=== Record excerpts ===
/-- Write a cluster's team table at its place and the hand buffers behind it; without a team they stay zero. -/
def teamOut (s : State) (team : Option Team) (at1 : Nat) : State :=
  match team with
  | none => s
  | some t =>
    let s := writeBytes s at1 (toBytes 1 1 ++ toBytes 1 t.members.length ++ toBytes 1 t.binds.length ++ toBytes 1 t.staged.length ++
      toBytes 1 t.d ++ toBytes 1 (t.stagedD.elim 0xFF id) ++ toBytes 2 t.bufs.length ++ toBytes 8 t.entry.toNat ++
      toBytes 8 t.err.toNat ++ toBytes 8 t.epc.toNat ++ t.carried.toList.flatMap (fun w => toBytes 8 w.toNat) ++
      toBytes 8 t.entryAt ++ toBytes 8 t.stagedAt.length)
    let s := writeBytes s (at1 + 0x400) (t.members.flatMap fun m => toBytes 2 m.agent ++
      toBytes 6 ((if m.ended then 1 else 0) + (if m.hsent then 2 else 0) + (if m.late then 4 else 0)) ++ toBytes 8 m.marks)
    let s := writeBytes s (at1 + 0x1800) (t.binds.flatMap bindOut)
    let s := writeBytes s (at1 + 0x1C00) (t.staged.flatMap bindOut)
    let s := writeBytes s (at1 + 0x2000) (t.stagedAt.flatMap fun p => toBytes 8 p.1 ++ toBytes 8 p.2)
    writeBytes s (at1 + 0x4000) (t.bufs.flatMap fun b =>
      toBytes 8 b.snd ++ toBytes 8 b.rcv ++ toBytes 8 b.value.toNat ++ toBytes 8 b.pc.toNat)

/-- A team as its table gives it. -/
def teamIn (s : State) (at1 : Nat) : Option Team :=
  let n := fun o k => readNat s (at1 + o) k
  let word := fun o => BitVec.ofNat 64 (n o 8)
  if n 0 1 % 2 = 0 then none else some
  { entry := BitVec.ofNat 64 (n 8 8 / 2 * 2)
    err := fieldsOf 0x0F2 (word 16)
    epc := word 24
    carried := Vector.ofFn fun k => word (32 + 8 * k.val)
    entryAt := n 96 8
    members := (List.range (n 1 1)).map fun i =>
      let f := n (0x402 + 16 * i) 1
      { agent := n (0x400 + 16 * i) 2, ended := f.testBit 0, hsent := f.testBit 1, late := f.testBit 2,
        marks := n (0x408 + 16 * i) 8 }
    binds := bindsIn s (at1 + 0x1800) (n 2 1)
    staged := bindsIn s (at1 + 0x1C00) (n 3 1)
    d := n 4 1 % 16
    stagedD := if n 5 1 = 0xFF then none else some (n 5 1 % 16)
    stagedAt := (List.range (n 104 8)).map fun i => (n (0x2000 + 16 * i) 8, n (0x2008 + 16 * i) 8)
    bufs := (List.range (n 6 2)).map fun i =>
      { snd := n (0x4000 + 32 * i) 8, rcv := n (0x4008 + 32 * i) 8, value := word (0x4010 + 32 * i), pc := word (0x4018 + 32 * i) } }

/-- How an engine member stands: 0 idle, 1 at its pc, 2 in its reply-word wait, 3 halted (R304). -/
def Ctx.engineState (c : Ctx) : Nat := if c.run = .halted then 3 else c.resume.1

/-- An engine member's record: registers, loop levels, pc, and how it stands. A reply-word wait that software wrote into it has no
recorded cause; it counts as one for an absent page. DESIGN CHOICE, log entry 13. -/
def memberOut (s : State) (a at1 : Nat) : State :=
  let c := (getCtx s a).atRest
  writeBytes s at1 ((c.regs.toList ++ [c.lpaddr0, c.lpaddr1, c.lpctl0, c.lpctl1, c.pc]).flatMap (fun w => toBytes 8 w.toNat) ++
    toBytes 8 c.engineState ++ toBytes 8 c.resume.2.toNat ++ toBytes 8 c.issuectl.toNat)
def memberIn (s : State) (c : Ctx) (at1 : Nat) : Ctx :=
  let word := fun n o => fieldsOf n (BitVec.ofNat 64 (readNat s (at1 + o) 8))
  let f := readNat s (at1 + 0x128) 8 % 4
  { c with
    regs := Vector.ofFn fun k => BitVec.ofNat 64 (readNat s (at1 + 8 * k.val) 8)
    lpaddr0 := word 0x084 0x100
    lpaddr1 := word 0x085 0x108
    lpctl0 := word 0x086 0x110
    lpctl1 := word 0x087 0x118
    pc := BitVec.ofNat 64 (readNat s (at1 + 0x120) 8 / 2 * 2)
    issuectl := word 0x081 0x138
    run := if f = 0 then .idle else if f = 3 then .halted else .running
    wait := if f ≠ 2 then .ready else
      let reply := BitVec.ofNat 64 (readNat s (at1 + 0x130) 8)
      match c.wait with
      | .pager a b v _ => .pager a b v reply
      | _ => .pager 0x08 0 0 reply }

/-- The place of an engine member's record, from the cluster's record on. -/
def memberAt (a : Nat) : Nat := 0x904000 + 512 * (3 * (tileOf a % 16) + (kindOf a - 1))

end Sys2Proof.Machine
end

=== Task directions ===
In the entries above, find the line with "(0x400 + 16" and the line with "halted (R304). -/", then restate word for word both of them and every line between, with nothing more.

=== Exercise response ===
      { agent := n (0x400 + 16 * i) 2, ended := f.testBit 0, hsent := f.testBit 1, late := f.testBit 2,
        marks := n (0x408 + 16 * i) 8 }
    binds := bindsIn s (at1 + 0x1800) (n 2 1)
    staged := bindsIn s (at1 + 0x1C00) (n 3 1)
    d := n 4 1 % 16
    stagedD := if n 5 1 = 0xFF then none else some (n 5 1 % 16)
    stagedAt := (List.range (n 104 8)).map fun i => (n (0x2000 + 16 * i) 8, n (0x2008 + 16 * i) 8)
    bufs := (List.range (n 6 2)).map fun i =>
      { snd := n (0x4000 + 32 * i) 8, rcv := n (0x4008 + 32 * i) 8, value := word (0x4010 + 32 * i), pc := word (0x4018 + 32 * i) } }

/-- How an engine member stands: 0 idle, 1 at its pc, 2 in its reply-word wait, 3 halted (R304). -/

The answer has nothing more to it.